BlackRock’s announcement says that its change to voting options is due to client demand. That would make sense, given the investment world’s growing interest in having their voice heard on ESG matters. The announcement may also ease the unease that some have expressed about the level of influence that can currently be exercised by a handful of behemoth asset managers.
In hindsight, though, some people who wished that BlackRock had less power over votes might end up regretting this “wish come true.” It is very early to predict exactly how this policy will play out in practice. But it seems that it may make it even more difficult for companies to track & predict votes during proxy season. Companies will now need to engage not just with BlackRock, but will also need to understand whether the index investor whose funds BlackRock manages will be following their own unique voting policy, following a specialty voting policy, continuing to use BlackRock Investment Stewardship, or casting unique votes only at particular companies or on particular resolutions. That’s a lot to figure out and track each year! Aon’s Karla Bos sent me this note:
Without attaching any judgment here, it certainly appears one logical result of extending more say in voting to institutional clients will be that it becomes more challenging for companies to know / reach / influence the voting shareholders and predict voting behavior across BlackRock-held shares. And that has broader implications given the explosion in ESG focus and voting support—although it is difficult for me to guess how that will manifest, e.g., will the voting institutions take a more or less stringent or consistent approach than BIS?

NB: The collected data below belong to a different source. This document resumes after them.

/-- A defined host write clears FAULT_SEEN or DROP only as a write to STATUS, while not BUSY, with a 1 in the flag's
bit (10_state.md R34). -/
theorem hostWriteDefined_sticky {o : Nat} (v : Word) (s : State) (ha : hostAccessOk o 32 = true) :
    (s.faultSeen = true → (hostWriteDefined o v s).faultSeen = false →
      o = 0x18 ∧ v.getLsbD 8 = true ∧ busy s = false) ∧
    (s.drop = true → (hostWriteDefined o v s).drop = false → o = 0x18 ∧ v.getLsbD 9 = true ∧ busy s = false) := by
  rcases hostWriteDefined_cases o v s ha with ⟨-, h⟩ | ⟨-, -, h⟩ | ⟨hb, rfl, h⟩ | ⟨-, -, -, a0, a1, b, h, -⟩ <;> rw [h]
  · simp +contextual
  · simp +contextual
  · simp +contextual [statusWrite, hb]
  · simp +contextual

/-- Which field of STATUS each bit shows (10_state.md R34). -/
theorem statusWord_getLsbD (s : State) (i : Nat) : (statusWord s).getLsbD i =
    if i < 1 then busy s else if i < 2 then s.done else if i < 4 then false
    else if i < 8 then (resultCode s.result).getLsbD (i - 4) else if i < 9 then s.faultSeen
    else if i < 10 then s.drop else (csCode s.cs).getLsbD (i - 10) := by
  simp only [statusWord, BitVec.getLsbD_append, BitVec.getLsbD_zero, BitVec.getLsbD_ofBool]
  grind

theorem statusWord_result (s : State) : (statusWord s).extractLsb' 4 4 = resultCode s.result := by
  ext i hi
  simp only [BitVec.getElem_extractLsb', statusWord_getLsbD]
  grind

theorem statusWord_cs (s : State) : (statusWord s).extractLsb' 10 2 = csCode s.cs := by
  ext i hi
  simp only [BitVec.getElem_extractLsb', statusWord_getLsbD]
  grind

/-- The reserved bits of STATUS read as 0. -/
theorem statusWord_reserved (s : State) :
    (statusWord s).extractLsb' 2 2 = 0#2 ∧ (statusWord s).extractLsb' 12 20 = 0#20 := by
  constructor <;> ext i hi <;> simp only [BitVec.getElem_extractLsb', statusWord_getLsbD] <;> grind

/-- Settles O10: the sequencer's turn keeps both flags, so only block reset and the write to STATUS are left. -/
theorem stickyFlagsStaySet : Obligations.StickyFlagsStaySet := by
  intro s t h
  rcases step_cases h with ⟨o, rest, -, -, rfl⟩ | ⟨o, v, rest, hin, ha, rfl⟩ | ⟨rest, hin, -⟩ | ⟨-, hturn⟩
  · exact ⟨fun hs ht => absurd ht (by simp [hs]), fun hs ht => absurd ht (by simp [hs])⟩
  · obtain ⟨hfault, hdrop⟩ := hostWriteDefined_sticky v { s with inputs := rest } ha
    constructor
    · intro hs ht
      obtain ⟨rfl, hbit, hb⟩ := hfault hs ht
      exact .inr ⟨v, rest, hin, hbit, hb⟩
    · intro hs ht
      obtain ⟨rfl, hbit, hb⟩ := hdrop hs ht
      exact .inr ⟨v, rest, hin, hbit, hb⟩
  · exact ⟨fun _ _ => .inl ⟨rest, hin⟩, fun _ _ => .inl ⟨rest, hin⟩⟩
  · obtain ⟨-, -, -, -, hdrop, -, -, hfault, -⟩ := sequencerTurn_effects hturn
    exact ⟨fun hs ht => absurd (hfault hs) (by simp [ht]), fun hs ht => absurd (hdrop.trans hs) (by simp [ht])⟩

/-- Settles O17: only the sequencer's turn issues primitives, and it writes ERRINFO exactly where one fails. -/
theorem errinfoIsWrittenByFaultsOnly : Obligations.ErrinfoIsWrittenByFaultsOnly := by
  refine ⟨?_, fun _ => rfl, rfl⟩
  intro s t h hreset
  rcases step_cases h with ⟨o, rest, -, -, rfl⟩ | ⟨o, v, rest, -, ha, rfl⟩ | ⟨rest, hin, -⟩ | ⟨-, hturn⟩
  · exact .inr ⟨rfl, fun p e => trace_ne_append rfl p _⟩
  · obtain ⟨htrace, -⟩ := hostWriteDefined_bus v { s with inputs := rest } ha
    obtain ⟨-, herr, -⟩ := hostWriteDefined_frame v { s with inputs := rest } ha
    exact .inr ⟨herr, fun p e => trace_ne_append htrace p _⟩
  · exact absurd hin (hreset rest)
  · obtain ⟨-, -, -, -, -, -, -, -, -, hbus⟩ := sequencerTurn_effects hturn
    rcases hbus with ⟨htrace, -, -, herr, -⟩ |
      ⟨-, p, htrace, -, -, ⟨e, hr, herr, hfault, hdone, hphase, hres⟩ | ⟨hok, herr, -⟩⟩
    · exact .inr ⟨herr, fun p e => trace_ne_append htrace p _⟩
    · exact .inl ⟨p, e, by rw [htrace, hr]; rfl, herr, hfault, hdone, hphase, by rw [hres]; cases p <;> rfl⟩
    · refine .inr ⟨herr, fun q e hq => hok e ?_⟩
      have hlast := List.append_cancel_left (htrace.symm.trans hq)
      simpa using congrArg (List.map Prod.snd) hlast

/-- Settles O18: a host write accepts or leaves BUSY and DONE alone, and the sequencer's turn changes RESULT and DONE
only as it ends the command. -/
theorem resultIsWrittenAtCompletionOnly : Obligations.ResultIsWrittenAtCompletionOnly := by
  intro s t h hreset
  have ready : ∀ {u : State}, u.phase = .ready → busy u = false := fun hu => by simp [busy, hu]
  rcases step_cases h with ⟨o, rest, -, -, rfl⟩ | ⟨o, v, rest, -, ha, rfl⟩ | ⟨rest, hin, -⟩ | ⟨-, hturn⟩
  · exact .inr (.inl ⟨rfl, rfl, rfl⟩)
  · obtain ⟨hres, -⟩ := hostWriteDefined_frame v { s with inputs := rest } ha
    rcases hostWriteDefined_busy_done v { s with inputs := rest } ha with ⟨hb, hd⟩ | ⟨hs, hb, hd⟩
    · exact .inr (.inl ⟨hb, hres, hd⟩)
    · exact .inr (.inr ⟨hs, hb, hres, hd⟩)
  · exact absurd hin (hreset rest)
  · obtain ⟨-, -, -, -, -, -, -, -, -, hbus⟩ := sequencerTurn_effects hturn
    rcases hbus with ⟨-, -, -, -, -, ⟨hres, hd, hb⟩ | ⟨hs, hphase, hd⟩⟩ |
      ⟨hs, p, -, -, -, ⟨e, -, -, -, hd, hphase, -⟩ | ⟨-, -, -, hres, hd, hb⟩⟩
    · exact .inr (.inl ⟨hb, hres, hd⟩)
    · exact .inl ⟨hs, ready hphase, hd⟩
    · exact .inl ⟨hs, ready hphase, hd⟩
    · exact .inr (.inl ⟨hb.trans hs.symm, hres, hd⟩)

/-- Settles O19: while BUSY a host write sets DROP alone, and the sequencer's turn writes no operand. -/
theorem operandsDoNotChangeWhileBusy : Obligations.OperandsDoNotChangeWhileBusy := by
  intro s t h
  rcases step_cases h with ⟨o, rest, -, -, rfl⟩ | ⟨o, v, rest, -, ha, rfl⟩ | ⟨rest, hin, rfl⟩ | ⟨-, hturn⟩
  · exact ⟨rfl, fun _ _ => ⟨rfl, rfl, rfl⟩⟩
  · obtain ⟨-, -, hpar⟩ := hostWriteDefined_frame v { s with inputs := rest } ha
    refine ⟨hpar, fun hb _ => ?_⟩
    rw [hostWriteDefined_of_busy (s := { s with inputs := rest }) hb]
    exact ⟨rfl, rfl, rfl⟩
  · exact ⟨rfl, fun _ hreset => absurd hin (hreset rest)⟩
  · obtain ⟨hcmd, harg0, harg1, hpar, -⟩ := sequencerTurn_effects hturn
    exact ⟨hpar, fun _ _ => ⟨hcmd, harg0, harg1⟩⟩

/-- Settles O1: the step takes the input and runs `blockReset`, which leaves the line inactive. -/
theorem blockResetClearsTheBlock : Obligations.BlockResetClearsTheBlock := by
  refine ⟨fun s rest hin => ⟨?_, rfl⟩, rfl⟩
  simp only [step, advance, hin]
  rfl

/-- Settles O4: a write while BUSY is dropped, and a read does not look at BUSY. -/
theorem busyBlockDropsHostWrites : Obligations.BusyBlockDropsHostWrites := by
  intro s o v rest hb ha
  constructor <;> intro hin
  · simp [step, advance, hin, hostWrite, ha, hostWriteDefined_of_busy (s := { s with inputs := rest }) hb]
  · simp only [step, advance, hin, hostRead, ha, if_true]
    rfl

/-- Settles O8: the fields stand where the word puts them, and no result has a code above 7 and no record the
code 3. -/
theorem statusWordShowsItsFields : Obligations.StatusWordShowsItsFields := by
  intro s
  have hcode : (resultCode s.result).toNat < 8 := by cases s.result <;> decide
  have hline : csCode s.cs ≠ 3#2 := by cases s.cs <;> decide
  obtain ⟨h2, h12⟩ := statusWord_reserved s
  rw [statusWord_result, statusWord_cs]
  refine ⟨statusWord_getLsbD s 0, statusWord_getLsbD s 1, h2, ?_, statusWord_getLsbD s 8, statusWord_getLsbD s 9, ?_,
    h12, hcode, hline⟩
  · cases s.result <;> rfl
  · cases s.cs <;> rfl

end Sys2Proof.Machine
end

section
/-! PROOFS. 10_state.md: the wire rows and the commands (R33, R35, R38 to R41; 40_bus_transactions.md R148, R149). The
step of each is inverted once, to the frame primitive, subroutine call or block it makes. -/

namespace Sys2Proof.Machine

/-! Wire rows. -/

/-- A wire row's meaning is a step of the open transaction, whatever the position. -/
theorem exec_eq_wireStep {i : Instr} (hi : i.isCommand = false) (s : State) :
    exec i s = wireStep (rowDuplex i) (rowBytes s.par.chip i) (rowMore i) s := by
  cases i <;> first
    | contradiction
    | rfl

/-- A wire row that goes on issues the next primitive of the open transaction. -/
theorem exec_wire_next {i : Instr} {s t : State} (hi : i.isCommand = false) (h : exec i s = .next t) :
    ∃ pos x, s.phase = .running pos ∧ pos.txn = some x ∧
      t = framePrimitive (rowDuplex i) (rowBytes s.par.chip i x) (rowMore i x) pos x s := by
  simp only [exec_eq_wireStep hi, wireStep] at h
  split at h
  · cases h
  · rename_i pos hp
    split at h
    · cases h
    · rename_i x hx
      cases h
      exact ⟨pos, x, hp, hx, rfl⟩

/-- The primitive a row issues, as the claims name it. -/
theorem stagePrim_row (m : ChipAddresses) (i : Instr) (t : Txn) :
    stagePrim (rowDuplex i) (rowBytes m i t) (rowMore i t) t = wirePrim m i t := by
  cases hst : t.stage with
  | select => simp [stagePrim, wirePrim, hst]
  | deselect => simp [stagePrim, wirePrim, hst]
  | more => simp [stagePrim, wirePrim, hst, rowMore, dummyByte]
  | send =>
    simp only [stagePrim, wirePrim, hst, rowDuplex, rowBytes]
    by_cases hs : i.isStrobe = true
    · simp [hs]
    · by_cases hw : i.isWireWrite = true
      · simp [hs, hw]
      · by_cases hf : i = .fifoBurstRead
        · subst hf
          rfl
        · simp [hs, hw, hf, dummyByte]

/-- A row's primitive is one of the chip-select line where its transaction opens or closes, else a transfer. -/
theorem wirePrim_fault (m : ChipAddresses) (i : Instr) (t : Txn) (c : Cs) :
    primFault (wirePrim m i t) =
      (if t.stage = .select ∨ t.stage = .deselect then .lineFault else .transportFault) ∧
    csAfterFailure (wirePrim m i t) c = if t.stage = .select ∨ t.stage = .deselect then .unknown else c := by
  cases hst : t.stage with
  | select => simp [wirePrim, hst, primFault, csAfterFailure]
  | deselect => simp [wirePrim, hst, primFault, csAfterFailure]
  | more => simp [wirePrim, hst, primFault, csAfterFailure]
  | send =>
    simp only [wirePrim, hst, reduceCtorEq, or_self, if_false]
    split_ifs <;> exact ⟨rfl, rfl⟩

/-- The state after a primitive is issued, by the reply the environment gives. -/
theorem issued_eq_answered {p : Prim} {s : State} {r : Reply} (h : replyTo p s = r) : issued p s = answered p r s := by
  simp [issued, answered, h]

/-- A failed primitive ends the command with its fault and payload, all in one step (60_exceptions.md R334 to R336). -/
theorem failPrim_issued {p : Prim} {s : State} {e : Nat} (h : (answerAt s 0).failure = some e) :
    failPrim p e (issued p s) = { answered p (.fail e) s with
      errinfo := BitVec.ofNat 32 e, faultSeen := true, done := true, phase := .ready, result := primFault p,
      cs := csAfterFailure p s.cs } := by
  rw [issued_eq_answered (replyTo_fail h)]
  cases p <;> rfl

/-- Settles O35: a wire row is the frame primitive of its transaction, and CsSelect and CsDeselect set the record. -/
theorem wireRowsSelectAndDeselect : Obligations.WireRowsSelectAndDeselect := by
  rintro i t pos s hi ⟨hp, ht⟩ hbus
  have hok : (answerAt s 0).failure = none := hbus 0 Nat.one_pos
  constructor
  · intro hst
    rw [exec_wire hi hp ht, framePrimitive, hst]
    simp only [primitive_ok _ hok, issued_eq_answered (replyTo_csSelect hok)]
    rfl
  · intro hst
    rw [exec_wire hi hp ht, framePrimitive, hst]
    simp only [primitive_ok _ hok, issued_eq_answered (replyTo_csDeselect hok)]
    rfl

We also don’t know yet whether other big asset managers will follow BlackRock’s lead and offer something similar (Vanguard had already transitioned some of its voting power back in 2019). Even if they don’t, it’s possible that more investors who are interested in voting alternatives will migrate to BlackRock because of this “competitive advantage.” At any rate, on top of the changing number & nature of retail investors, changes to shareholder proposal rules, evolving ESG expectations, and the question mark on proxy advisor rules, 2022 is already shaping up to be a challenging proxy season. You might want to line up your proxy solicitor now, in case they get booked up.
Just in time for our “Proxy Disclosure & Executive Compensation Conferences” next week – where our agenda includes a panel covering “clawbacks” issues – the SEC issued this Sunshine Notice about an open meeting next Wednesday, October 13th. The purpose of the meeting is to consider whether to re-open the comment period for the clawback proposal that the Commission issued back in 2015, which would – at a very high level – direct the stock exchanges to require listed companies to implement policies to recover incentive-based pay in the event of an accounting restatement.
This doesn’t come as a huge surprise, because consideration of a re-proposal has been an item on the SEC’s “Reg Flex Agenda” for the past two years. Consistent with the priorities that he identified in that Agenda, SEC Chair Gary Gensler also has been remarking at recent conferences, such as the CII Fall Conference, that he wants to knock out remaining Dodd-Frank rulemaking in short order.
If & when clawback rules are finalized, that would satisfy the requirement in Section 954 of the Dodd-Frank Act. As I blogged a couple weeks ago for members of CompensationStandards.com, the SEC has proposed “say-on-pay” voting disclosure requirements that would take care of the rulemaking mandates under Section 951 of that Act. The list of outstanding Dodd-Frank rulemaking requirements rightfully continues to shrink.